On pourrait décrire The Cut de Molly Flood en un mot : glissant. Dans le sens de quelque chose de difficile à retenir, ou quelque part de potentiellement dangereux. Peu importe le sens, c’est la description parfaite pour ce film qui raconte une trop courte traversée en canot vers un chalet isolé sur une île, à des heures de l’hôpital le plus près, ce que deux femmes préparant le souper réaliseront à la suite d’un geste malhabile avec un couteau.
« Devrions-nous rester ou partir? », dit Flood, qui explique que son film est coupé de façon qu’il soit elliptique de nature grâce au montage de Maria Todorov-Topouzov (« j’adore son rythme qui est un peu plus rapide que le mien », dit-elle), et qui tente de traduire le sentiment de nostalgie qui nous prend à souhaiter que l’été ne finisse jamais. « Nous cherchions un rythme qui rappelle un souvenir qui s’efface, le temps qui file, à l’image des étés canadiens », mentionne Flood. « Nous échappions à la sentimentalité. Si nous continuions à avancer, nous pourrions ressentir la tension dans la question posée ».
La question posée est certainement « tranchante ». Devraient-elles faire plus que de mettre un bandage? Encore plus difficile : est-ce que l’effort en vaut la peine?
Comme mentionné, The Cut est glissant : lorsqu’on observe plus attentivement la relation des deux femmes à l’écran (interprétées par Chala Hunter et Molly Flood, enceinte de huit mois au moment du tournage), on remarque que les mêmes questions se posent. Alors que leurs chemins sont sur le point de diverger, laisseront-elles leur amitié leur glisser entre les doigts? Essaieront-elles de la raviver ou en feront-elles le deuil pour passer à autre chose?
« Ce film est profondément personnel », raconte Flood. « Je craignais de perdre des amis après avoir eu mon bébé, ce qui est finalement arrivé, mais ça n’a pas été aussi tragique que je le croyais. Les deux premières années passent rapidement, et finalement, les amis se retrouvent, mais le lien n’est plus tout à fait le même. Je crois au changement et à la réconciliation ».

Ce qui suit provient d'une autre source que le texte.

/-- Settles O24: the timer run out is a wake, and before that the event changes nothing. -/
theorem rescanTimerWakes : Obligations.RescanTimerWakes := by
  intro tm s ht
  have early : exec .rescanTimerExpiry s =
      if tm.interval * 1000 ≤ (s.reg.time - tm.armedAt).toNat then
        .next (settle (wake { s with ec := { s.ec with timer := none } })) else .next s := by
    show execRescanTimerExpiry s = _
    rw [execRescanTimerExpiry, timerRunOut, ht]
    simp only [decide_eq_true_eq]
    rfl
  rw [early]
  refine ⟨fun hd ⟨hr, hc, hw⟩ he hok => ?_, fun hd hp hs he hb => ?_, fun hd hp hs => ?_, fun hd => ?_⟩
  · rw [if_pos hd, wake_eq_wakeNow (by exact (open_of_controllerFree hr hc).2)]
    exact congrArg _ (settle_wakeNow_idle (by exact hc) hw he hok)
  · rw [if_pos hd, wake_eq_wakeNow (by exact hs)]
    exact congrArg _ (settle_wakeNow_busy (by exact hp) he hb)
  · rw [if_pos hd]
    exact congrArg _ (settle_wake_held (by exact hp) hs)
  · rw [if_neg (Nat.not_le.mpr hd)]

/-! ### RESET_END -/

theorem asksNothing_port (h : asksNothing c = true) : (takeAccess c s).port = s.port := by
  rcases takeAccess_cases c s with ⟨_, he⟩ | he <;> rw [he]
  · rfl
  · cases c with
    | commandUnknown v => rfl
    | winBaseWrite v =>
      rw [judgeAccess_winBaseWrite, actWinBase]
      rcases windowWrite_cases (fun r => { r with winBase := v }) s with hw | ⟨m, _, hw⟩ <;> rw [hw]
      rfl
    | winSizeWrite v =>
      rw [judgeAccess_winSizeWrite, actWinSize]
      rcases windowWrite_cases (fun r => { r with winSize := if Config.maxWinSize < v then Config.maxWinSize else v }) s
        with hw | ⟨m, _, hw⟩ <;> rw [hw]
      rfl
    | eventsRead => rfl
    | lineEnableWrite v => rfl
    | registerWriteNoEffect a => cases a <;> rfl
    | _ => exact Bool.noConfusion h

/-- R178: held accesses of which only the last may ask the Port come to the commands taken one after another. -/
theorem runInOrder_held (cs : List Instr) (last : Option Instr) (s : State) (hp : s.PortSettled)
    (hcs : ∀ c, c ∈ cs → asksNothing c = true) (hlast : ∀ c, last = some c → isAccess c = true) :
    runInOrder (cs ++ last.toList) s = finish (judgeAll ((cs ++ last.toList).map Held.access) s) := by
  induction cs generalizing s with
  | nil =>
    cases last with
    | none => exact congrArg _ (settle_of_portSettled hp).symm
    | some c =>
      simp only [List.nil_append, Option.toList, runInOrder, exec_access (hlast c rfl)]
      rfl
  | cons c cs ih =>
    have hc := hcs c (by simp)
    have hport : (takeAccess c s).PortSettled := by
      unfold State.PortSettled
      rw [asksNothing_port hc]
      exact hp
    simp only [List.cons_append, runInOrder, exec_access (isAccess_of_asksNothing hc), finish,
      settle_of_portSettled hport]
    exact ih _ hport fun d hd => hcs d (by simp [hd])

/-- Settles O22: RESET_END runs what was held in order; the clock and the line stand during a reset. -/
theorem resetEndClockAndFallingEdge : Obligations.ResetEndClockAndFallingEdge := by
  intro level s
  refine ⟨fun hr => ⟨fun cs last hp hcs hlast hheld => ?_, ?_, ?_⟩, fun hr => ⟨?_, ?_, ?_⟩⟩
  · show execResetEnd level s = _
    rw [execResetEnd, if_pos hr, runInOrder_held cs last _ (by exact hp) hcs hlast, ← hheld]
    rfl
  · exact if_pos hr
  · show execFrameReadyFallingEdge s = _
    rw [execFrameReadyFallingEdge, if_neg (by simp [hr])]
  · show execResetEnd level s = _
    rw [execResetEnd, if_neg (by simp [hr])]
  · show execTimeTick s = _
    rw [execTimeTick, if_neg (by simp [hr])]
    rfl
  · show execFrameReadyFallingEdge s = _
    rw [execFrameReadyFallingEdge, if_pos (by simp [hr])]
    rfl

end Sys2Proof.Machine
end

Soudainement, le titre du film suggère un type différent de coupure : les liens avec certaines personnes dans nos vies. « L’amitié, c’est profondément important pour moi, mais souvent, elle est moins valorisée que les relations amoureuses. La relation est différente, mais la peine peut être tout aussi intense. », révèle Flood.
Il est rafraîchissant de voir autant d’intensité, alors que les enjeux sont beaucoup moins importants qu’ils auraient pu l’être (la blessure profonde causée lors de la préparation du souper n’est pas la fin du monde). Flood précise que la décision de ne pas mettre l’emphase sur le danger était au cœur de la démarche créative. « J’ai grandi en regardant beaucoup de « films coming-of-age » qui racontaient souvent les aventures de jeunes garçons dans la nature sauvage devant faire face au danger dans des conditions extrêmes », dit-elle, en se demandant pourquoi la grossesse n’est pas considérée comme une étape initiatique en soi. « Alors que je traversais l’une des plus grandes transitions de ma vie, j’ai commencé à penser à comment la perte de soi ou d’une relation profonde est semblable à la vie et à la mort, et qu’une telle perte nécessitait un deuil. En tant que cinéaste, mon défi est devenu le suivant : comment rendre un voyage intérieur émotionnel cinématique sans faire référence à la jeunesse et à la mortalité? ».
The Cut était l’un des sept courts métrages du programme Talent tout court, propulsé par Téléfilm Canada, lors du Marché du film court de Clermont-Ferrand de 2024. Par ailleurs, Molly Flood et la productrice Breann Smordin travaillent actuellement au développement d’un premier long métrage.